(Data in this exercise begins)
-- ==== Sys2Proof/Config.lean ====
section
/-! DEFINITION. What is fixed for the machine: the fixed quantities of spec/00_scope.md R7, the
types of the parameters of R8, and the free value of R24(a). The decided value of each parameter
stands in Sys2Proof/Machine/Params.lean. -/

namespace Sys2Proof.Config

/-- `MEM_SIZE`, 4096 bytes (R7). -/
def memSize : Nat := 4096

/-- `PROG_BASE`, where programs are loaded and execution begins (R7). -/
def progBase : Nat := 0x200

/-- `PROG_MAX`, the longest program image: 4096 - 0x200 (R7). -/
def progMax : Nat := 3584

/-- `GLYPH_BASE`, the address of the glyph set (R7). -/
def glyphBase : Nat := 0x050

/-- The length of the glyph set in bytes: 16 glyphs of 5 bytes (R7). -/
def glyphLen : Nat := 80

/-- `STACK_DEPTH`, the most return addresses the stack holds (R7). -/
def stackDepth : Nat := 16

/-- FREE VALUE (assumption log 2). The byte the environment supplies as the argument `rnd` of a
bare Step: one byte for each draw, under no law (10_state.md R24(a), the spec's decision D20).
It has no body, so no proof can rest on what it is. -/
opaque randomByte : Nat → Byte

/-- `TIMER_MODE`: who issues `Tick` (R8, 60_exceptions.md R120). -/
inductive TimerMode where
  /-- `Tick` is a host event. -/
  | external
  /-- Every Step that ends ok performs one `Tick` as its last action. -/
  | perStep
deriving DecidableEq, Repr

/-- `SHIFT_SOURCE`: the register SHR and SHL read (R8, 42_alu.md R83, R84). -/
inductive ShiftSource where
  | vx
  | vy
deriving DecidableEq, Repr

/-- `VF_WRITE_ORDER`: which of a flag-writing ALU instruction's two writes comes last
(R8, 40_cycle.md R63). -/
inductive VfWriteOrder where
  | flagThenResult
  | resultThenFlag
deriving DecidableEq, Repr

/-- `PC_CHECK`: whether a fetch at an odd `PC` or below 0x200 is an error (R8, 40_cycle.md R58). -/
inductive PcCheck where
  | strict
  | boundsOnly
deriving DecidableEq, Repr

/-- `KEY_INDEX_POLICY`: what SKP and SKNP do when `Vx > 15` (R8, 45_keypad_timers.md R98). -/
inductive KeyIndexPolicy where
  | fault
  | maskLow4
deriving DecidableEq, Repr

/-- The parameters the source leaves open (R8): a value of each, fixed while the machine runs. -/
structure Params where
  timerMode      : TimerMode
  shiftSource    : ShiftSource
  vfWriteOrder   : VfWriteOrder
  pcCheck        : PcCheck
  keyIndexPolicy : KeyIndexPolicy
  /-- `GLYPH_ROM`: any 80 bytes (20_memory.md R30). -/
  glyphRom       : Vector Byte 80
  /-- `RESET_I`. -/
  resetIndex     : Word
  /-- `RESET_FB`. -/
  resetFb        : Framebuffer
  /-- `RESET_KEYS`: true is down. -/
  resetKeys      : Vector Bool 16
deriving DecidableEq, Repr

end Sys2Proof.Config
end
(Data in this exercise ends)
# What you have to do:
The response should consist of all the entries, reproduced word for word.

# Response box:
-- ==== Sys2Proof/Config.lean ====
section
/-! DEFINITION. What is fixed for the machine: the fixed quantities of spec/00_scope.md R7, the
types of the parameters of R8, and the free value of R24(a). The decided value of each parameter
stands in Sys2Proof/Machine/Params.lean. -/

namespace Sys2Proof.Config

/-- `MEM_SIZE`, 4096 bytes (R7). -/
def memSize : Nat := 4096

/-- `PROG_BASE`, where programs are loaded and execution begins (R7). -/
def progBase : Nat := 0x200

/-- `PROG_MAX`, the longest program image: 4096 - 0x200 (R7). -/
def progMax : Nat := 3584

/-- `GLYPH_BASE`, the address of the glyph set (R7). -/
def glyphBase : Nat := 0x050

/-- The length of the glyph set in bytes: 16 glyphs of 5 bytes (R7). -/
def glyphLen : Nat := 80

/-- `STACK_DEPTH`, the most return addresses the stack holds (R7). -/
def stackDepth : Nat := 16

/-- FREE VALUE (assumption log 2). The byte the environment supplies as the argument `rnd` of a
bare Step: one byte for each draw, under no law (10_state.md R24(a), the spec's decision D20).
It has no body, so no proof can rest on what it is. -/
opaque randomByte : Nat → Byte

/-- `TIMER_MODE`: who issues `Tick` (R8, 60_exceptions.md R120). -/
inductive TimerMode where
  /-- `Tick` is a host event. -/
  | external
  /-- Every Step that ends ok performs one `Tick` as its last action. -/
  | perStep
deriving DecidableEq, Repr

/-- `SHIFT_SOURCE`: the register SHR and SHL read (R8, 42_alu.md R83, R84). -/
inductive ShiftSource where
  | vx
  | vy
deriving DecidableEq, Repr

/-- `VF_WRITE_ORDER`: which of a flag-writing ALU instruction's two writes comes last
(R8, 40_cycle.md R63). -/
inductive VfWriteOrder where
  | flagThenResult
  | resultThenFlag
deriving DecidableEq, Repr

/-- `PC_CHECK`: whether a fetch at an odd `PC` or below 0x200 is an error (R8, 40_cycle.md R58). -/
inductive PcCheck where
  | strict
  | boundsOnly
deriving DecidableEq, Repr

/-- `KEY_INDEX_POLICY`: what SKP and SKNP do when `Vx > 15` (R8, 45_keypad_timers.md R98). -/
inductive KeyIndexPolicy where
  | fault
  | maskLow4
deriving DecidableEq, Repr

/-- The parameters the source leaves open (R8): a value of each, fixed while the machine runs. -/
structure Params where
  timerMode      : TimerMode
  shiftSource    : ShiftSource
  vfWriteOrder   : VfWriteOrder
  pcCheck        : PcCheck
  keyIndexPolicy : KeyIndexPolicy
  /-- `GLYPH_ROM`: any 80 bytes (20_memory.md R30). -/
  glyphRom       : Vector Byte 80
  /-- `RESET_I`. -/
  resetIndex     : Word
  /-- `RESET_FB`. -/
  resetFb        : Framebuffer
  /-- `RESET_KEYS`: true is down. -/
  resetKeys      : Vector Bool 16
deriving DecidableEq, Repr

end Sys2Proof.Config
end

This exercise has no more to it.